Глеб Горбовский, почему-то тогда не выступавший, по поводу этого стихотворения выразился с присущим ему лаконизмом: "Вышел строить Фоняков, нафунял и был таков". Столь же лаконично Горбовский откликнулся и на выступление горняка Рацера: "На трибуну вышел Рацер. Надо ж где-то обосраться!".
Запомнился мне и впервые слышанный Евгений Рейн, о котором очень одобрительно отзывался Глеб Сергеевич. К сожалению, как и большинство в зале, я почти ничего не разобрал из-за чудовищной дикции, с которой он протарахтел свои стихи. (Во время получасового перерыва организаторы вечера предложили публике конкурс буриме с рифмами: ·нега – телега и нос – насос". Какой-то остряк посвятил буриме Рейну: "Разгоняя лень и негу // И вешая через нос, // Рейн талантлив, как телега, // И работал, как насос").
Завершал первое отделение Валентин Горшков, второкурсник-журналист. Совершенный восторг публики вызвало его стихотворение "Рассказ молотобойца"– о том. как этому молотобойцу посчастливилось слушать стихи приехавшего на завод Маяковского. "Вот бы к нам его молотобойцем! Дельный парень он, хоть и поэт!"
Бис! Бис! Браво! Шквал аплодисментов.
Я так подробно описываю этот "турнир" потому, что это было первое мое (да и прочих) выступление на такой огромной аудитории. Помню, меня насторожила и озадачила реакция публики: как мог, например, "Строитель" или тот же "Молотобоец" вызывать столь же массовый энтузиазм, как и стихи моих друзей-горняков, совершенно другие стихи, принципиально другие. Я тогда не подозревал еще об относительности успеха или неуспеха эстрадного чтения.
Впрочем, долго размышлять об этом не приходилось – в числе выступающих во втором отделении я был уже за кулисами, ощущая знакомый предстартовый мандраж: скорее бы!
Со мной заговорил симпатичный худощавый парень Лев Гаврилов – студент Военмеха. Он еще в гардеробе подходил к нашей компании, к знакомым своим Бриту и Городницкому.

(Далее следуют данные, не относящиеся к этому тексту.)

/-- Who asked for a pre-emption: a sequencer, or the host through a function (R323). -/
inductive Requester where
  | seq (q : SeqId)
  | host (p : PartId)
  deriving DecidableEq, Repr

/-- Where a vector instruction stopped that reads or writes a stream (R320): its address, the `vstart` it left, and whether
it stopped at a store of its write stream. -/
structure StreamStop where
  pc : Word
  place : Nat
  stored : Bool
  deriving DecidableEq, Repr

/-- One of the 768 sequencer slots and the thread that it holds (R149). -/
structure Slot where
  /-- The slot holds a thread. -/
  busy : Bool := false
  part : PartId := 0
  pc : Word := 0
  x : Vector Word 32 := Vector.replicate 32 0
  cond : BitVec 8 := 1
  lpdepth : Nat := 0
  loops : Vector LoopLevel 6 := Vector.replicate 6 {}
  -- vector configuration and state (R19 to R27)
  vstate : BitVec 2 := 0
  vtype : Word := 0x8000000000000000
  vl : Nat := 0
  vstart : Nat := 0
  valloc : Nat := 0
  vceil : Nat := 0
  /-- The register slices of the owned lanes, by ordinal of the lane in `lanemap` order (R22, R25, R103). -/
  lanes : Vector (BitVec 32768) 64 := Vector.replicate 64 0
  /-- k0 to k7; k0 is not stored (R26). -/
  masks : Vector (BitVec 524288) 8 := Vector.replicate 8 0
  streams : Vector Binding 8 := Vector.replicate 8 .unbound
  /-- `skvN` as written for a register that is not bound yet (R310). -/
  skv : Vector Word 8 := Vector.replicate 8 0
  /-- Registrations that a thread resumed after `tleave` inherits and has not taken up: the phase, and the `kvmbase` they
  were made under (R331, R310, R316). -/
  kvRegs : List (Nat × Word) := []
  -- floating point
  fflags : BitVec 5 := 0
  frm : BitVec 4 := 0
  srseed : BitVec 32 := 0
  -- the lane share (R22, R151)
  lpart : Word := 0
  pending : Word := 0
  /-- Units that the allocator's shrink has taken from P and may give back before they are applied (R152). -/
  shrunk : Word := 0
  request : Nat := 0
  elastic : Bool := false
  prio : Nat := 0
  started : Nat := 0
  -- gangs (R156 to R159)
  gslot : BitVec 2 := 0
  gmember : Bool := false
  /-- The position in the gang's stream of the next instruction, while attached. -/
  gpos : Option Nat := none
  gjtimeout : BitVec 32 := 4096
  -- tile configuration (R282), engine failures (R265, R293)
  tcfg : Vector Word 4 := Vector.replicate 4 0
  tsr : Vector Word 16 := Vector.replicate 16 0
  cpstat : Word := 0
  cpaddr : Word := 0
  ttstat : Word := 0
  ttaddr : Word := 0
  -- privilege and traps (R28, R101)
  status : Word := 0
  epc : Word := 0
  ecause : Word := 0
  etval : Word := 0
  evec : Word := 0
  -- address spaces (R220, R233, R235, R296)
  asid : Word := 0
  ptbase : Word := 0
  heatbase : Word := 0
  kvmbase : Word := 0
  hpasid : Word := 0
  -- chains, hierarchy, exits (R164, R201, R332)
  chidx : Word := 0
  hidx : Vector Word 8 := Vector.replicate 8 0
  xjoin : Word := 0
  xdone : Word := 0
  launch : Option (Nat × Nat) := none
  -- pre-emption (R323 to R325)
  ttres : List Word := []
  pmstat : BitVec 2 := 0
  pmTarget : Option SeqId := none
  pmPending : List Requester := []
  /-- The last retirement was one of the pre-emption points of R324. -/
  pmPoint : Bool := false
  -- debug (R342 to R344)
  strip : BitVec 32 := 0
  bpctl : Word := 0
  bpaddr : Word := 0
  smpctl : Word := 0
  smpcnt : Word := 0
  -- the strip-progress check (R90): most recently used first
  spt : List SptEntry := []
  setvlAddr : Word := 0
  captured : Word := 0
  /-- Registers that hold an uncorrectable error (R334). -/
  bad : List BadReg := []
  /-- Of those, the ones that the instruction at hand writes in full when it retires. -/
  overwrites : List BadReg := []
  /-- The step in which the vector instruction at hand began; a begin record stands for it (R341). -/
  vbegun : Option Nat := none
  /-- The last stop of an instruction on a stream, which its re-execution resumes (R320; assumption 49). -/
  vstop : Option StreamStop := none
  -- waiting and engine order
  waiting : Option Held := none
  opNext : Nat := 0
  /-- How far the scopes of copies and of tile tasks that have ended, and that no `wait` has observed, reach, as a level
  of R194: 0 none, 1 core, 2 cluster, 3 beyond (R189, R210). -/
  doneCp : Nat := 0
  doneTt : Nat := 0
  fences : List QFence := []
  deriving DecidableEq, Repr

/-! ## A core -/

/-- A line held by a store queue, an L1 or a cluster buffer: its bytes, those it holds, and those its sequencer, core or
cluster wrote (R194, R228). It is named by the address it was reached at, before forwarding (R238). -/
structure Line where
  data : BitVec 512 := 0
  valid : BitVec 64 := 0
  dirty : BitVec 64 := 0
  /-- The bytes that were last read or written through a UO page (R178, R184). -/
  uo : BitVec 64 := 0
  /-- The line holds an uncorrectable error: the bytes written since (R237). -/
  bad : Option (BitVec 64) := none
  deriving DecidableEq, Repr

/-- A copy operation (R252 to R265). -/
structure CopyOp where
  seq : SeqId
  queue : Nat
  number : Nat
  fences : List QFence
  ctx : Ctx
  scope : Scope
  /-- Operation code of R254. -/
  op : Nat
  esize : Nat
  src : Word
  dst : Word
  /-- Count, source stride and destination stride of each dimension. -/
  dims : List (Nat × Word × Word)
  total : Nat
  /-- First element not yet performed. -/
  next : Nat
  mcast : BitVec 8
  sig : Nat
  sigaddr : Word
  /-- True for `tcopy`, whose descriptor is at `desc`. -/
  isTcopy : Bool
  desc : Word
  /-- Frames pinned (R263), with their KV metadata base. -/
  pins : List Word
  kvm : Word
  strip : BitVec 32
  /-- When its first access began (R340). -/
  begun : Option Nat
  deriving DecidableEq, Repr

/-- What a thread is started with, from a start record or a continuation record (R31, R166). -/
structure ThreadInit where
  part : PartId
  entry : Word
  arg : Word
  x5 : Word
  request : Nat
  alloc : Nat
  vceil : Nat
  prio : Nat
  elastic : Bool
  sup : Bool
  hidx : List Nat
  xjoin : Word
  xdone : Word
  launch : Option (Nat × Nat)
  gmember : Bool
  attached : Bool
  strip : BitVec 32
  kvRegs : List (Nat × Word)
  deriving DecidableEq, Repr

/-- The record that waits on a core under step 2 of R153: its partition, the slots it has reserved, the units it needs,
and the thread it starts; a start record, which starts as a whole (R164), is named by its queue instead. -/
structure CoreWait where
  part : PartId
  slots : List Nat
  need : Nat
  init : Option ThreadInit
  queue : Option (Fin 8)
  deriving DecidableEq, Repr

/-- The writer of a ring (R339). -/
structure Ring where
  desc : Nat := 0
  base : Nat := 0
  size : Nat := 0
  head : Nat := 0
  lost : Nat := 0
  /-- Records lost since the last lost record. -/
  lostSince : Nat := 0
  /-- Time of the last record. -/
  last : Nat := 0
  /-- Records written since head was published, and the time of the first of them. -/
  unpub : Nat := 0
  unpubSince : Nat := 0
  /-- Records made and not yet written to the ring: the time and the quads of each (R339, R348). -/
  queue : List (Nat × List Word) := []
  deriving DecidableEq, Repr

/-- An entry of a profile table (R345). -/
structure ProfEntry where
  part : PartId
  reason : Nat
  pc : Word
  count : Nat
  deriving DecidableEq, Repr

/-- One of the 192 cores. -/
structure Core where
  owner : Option PartId := none
  /-- PASSIGN as last written: v and part (R356). -/
  passign : BitVec 5 := 0
  /-- The owner that an owner change of PASSIGN gives the core once it has drained (R356). -/
  newOwner : Option (Option PartId) := none
  lanemap : Word := 0
  /-- Lanes whose slice has reported an uncorrectable error, and corrected errors: lane, location and time (R335). -/
  laneErrors : List Nat := []
  corrected : List (Nat × Nat × Nat) := []
  /-- The scratchpad: bytes that are not 0, by offset. -/
  pad : List Host.Cell := []
  /-- The accumulator store: entries that are not +0 (R280). -/
  acc : List (Nat × BitVec 32) := []
  /-- Scratchpad lines that hold an uncorrectable error, each with the bytes written since, and accumulator entries
  that hold one (R237). -/
  badPad : List (Nat × BitVec 64) := []
  badAcc : List Nat := []
  l1 : List (Nat × Line) := []
  /-- The store queues of the four sequencers (R194). -/
  stq : Vector (List (Nat × Line)) 4 := Vector.replicate 4 []
  /-- Copies of instruction words that the core's instruction cache may still hold (R50, R158, R228). -/
  icache : List (Nat × IWord) := []
  copies : List CopyOp := []
  coreWait : Option CoreWait := none
  trctl : Word := 0
  trbase : Word := 0
  trace : Ring := {}
  profile : List (Nat × ProfEntry) := []
  profBuf : List ProfEntry := []
  /-- The cycle in which no slot of the core issues, for a sample (R344). -/
  frozen : Option Nat := none
  /-- The times at which the last vector instructions of the slots end, of those whose end is recorded (R104, R341). -/
  vecEnds : Vector Nat 4 := Vector.replicate 4 0
  /-- The present load has taken a byte that the L1 did not hold (R344). -/
  missed : Bool := false
  deriving DecidableEq, Repr

/-! ## A cluster -/

/-- Why a queued continuation record is not ready (R170): the counter awaited. -/
structure Awaited where
  ctr : Word
  ctx : Ctx
  /-- The core of the thread that yielded. -/
  core : CoreId
  /-- Time of the last reread. -/
  last : Nat
  /-- An exit of the cluster has brought a counter to 0 since. -/
  poked : Bool
  /-- A failed reread has been logged (R365). -/
  logged : Bool
  deriving DecidableEq, Repr

/-- What a bound record of `tleave` keeps beside its 32 bytes (R331). -/
structure Bound where
  core : Nat
  slot : Nat
  hidx : List Nat
  launch : Option (Nat × Nat)
  xjoin : Word
  xdone : Word
  strip : BitVec 32
  gmember : Bool
  kvRegs : List (Nat × Word)
  deriving DecidableEq, Repr

/-- A continuation record in a queue of the cluster task scheduler (R165 to R170). -/
structure ContRec where
  addr : Word
  code : Word
  frame : Word
  joinctr : Word
  request : Nat
  alloc : Nat
  elastic : Bool
  vceil : Nat
  /-- Priority level of the queue it stands in. -/
  level : Nat
  /-- Priority of the record. -/
  prio : Nat
  part : PartId
  /-- Launch values of the thread's address-space registers are the partition's; this keeps the passed `xdone`. -/
  xdone : Word
  awaited : Option Awaited
  bound : Option Bound
  /-- Time at which its present wait began. -/
  since : Nat
  /-- The entry of the spill region that holds it (R167, R168): its physical address. -/
  spilled : Option Nat
  deriving DecidableEq, Repr

/-- A tile task (R283 to R293). -/
structure TileTask where
  seq : SeqId
  number : Nat
  fences : List QFence
  ctx : Ctx
  kvm : Word
  record : Word
  /-- Q0 to Q7 of the record and the snapshot Q8 to Q15. -/
  q : Vector Word 16
  /-- Entries of the pointer table that the task uses, as read at issue (R279, R284). -/
  ptab : List Word
  met0 : Bool
  met1 : Bool
  /-- The awaits are to be read: at enqueue, and when a counter or an awaited line may have changed since the last read,
  whose time is kept (R287). -/
  due : Bool
  lastRead : Nat
  /-- The engines it runs on once started, as cores of the cluster. -/
  engines : List Nat
  running : Bool
  /-- When it started (R340). -/
  began : Nat
  row : Nat
  ofl : Bool
  nv : Bool
  /-- A stop has been requested (R325). -/
  stop : Bool
  pins : List Word
  strip : BitVec 32
  deriving DecidableEq, Repr

/-- A stream that holds at a `gjoin` (R159): its label, the cycle at which the hold began, and its position. -/
structure GangHold where
  label : Word
  since : Nat
  pos : Nat
  deriving DecidableEq, Repr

– Представляешь, – сказал он с веселым возмущением, – это я должен был завершать первое отделение, Глеб не дал. Говорит, после Горшкова мне будет тяжело читать, аудиторией не овладеть! Это мне-то, представляешь?
Я не представлял, еще не зная его стихов. Но о том, что Глебу нечего было беспокоиться за Гаврилова, я понял малое время спустя, когда тот ушел на сцену. Повальный хохот сопровождал гавриловское выступление, а выступал он долго, в пику усомнившемуся в нем Глебу.
– Через одного – ты, – предупредил меня Глеб Сергеевич. – Не волнуйся, читай по своему выбору, "Музу" читать не вздумай.
"Муза" – из последних моих стихов, понравившаяся нашим кружковцам, была не совсем прилична. В стихотворении я зазывал эту музу посетить меня, не опасаясь встречи. "На невинность, дорогая, // Я твою не покушусь..." (теоретик!) А если, мол, что и случится – дело житейское, что ж: "Ведь тебе процесс известен: // Разгоняя воем тишь, // Ты родишь мне кучу песен // И к другому улетишь...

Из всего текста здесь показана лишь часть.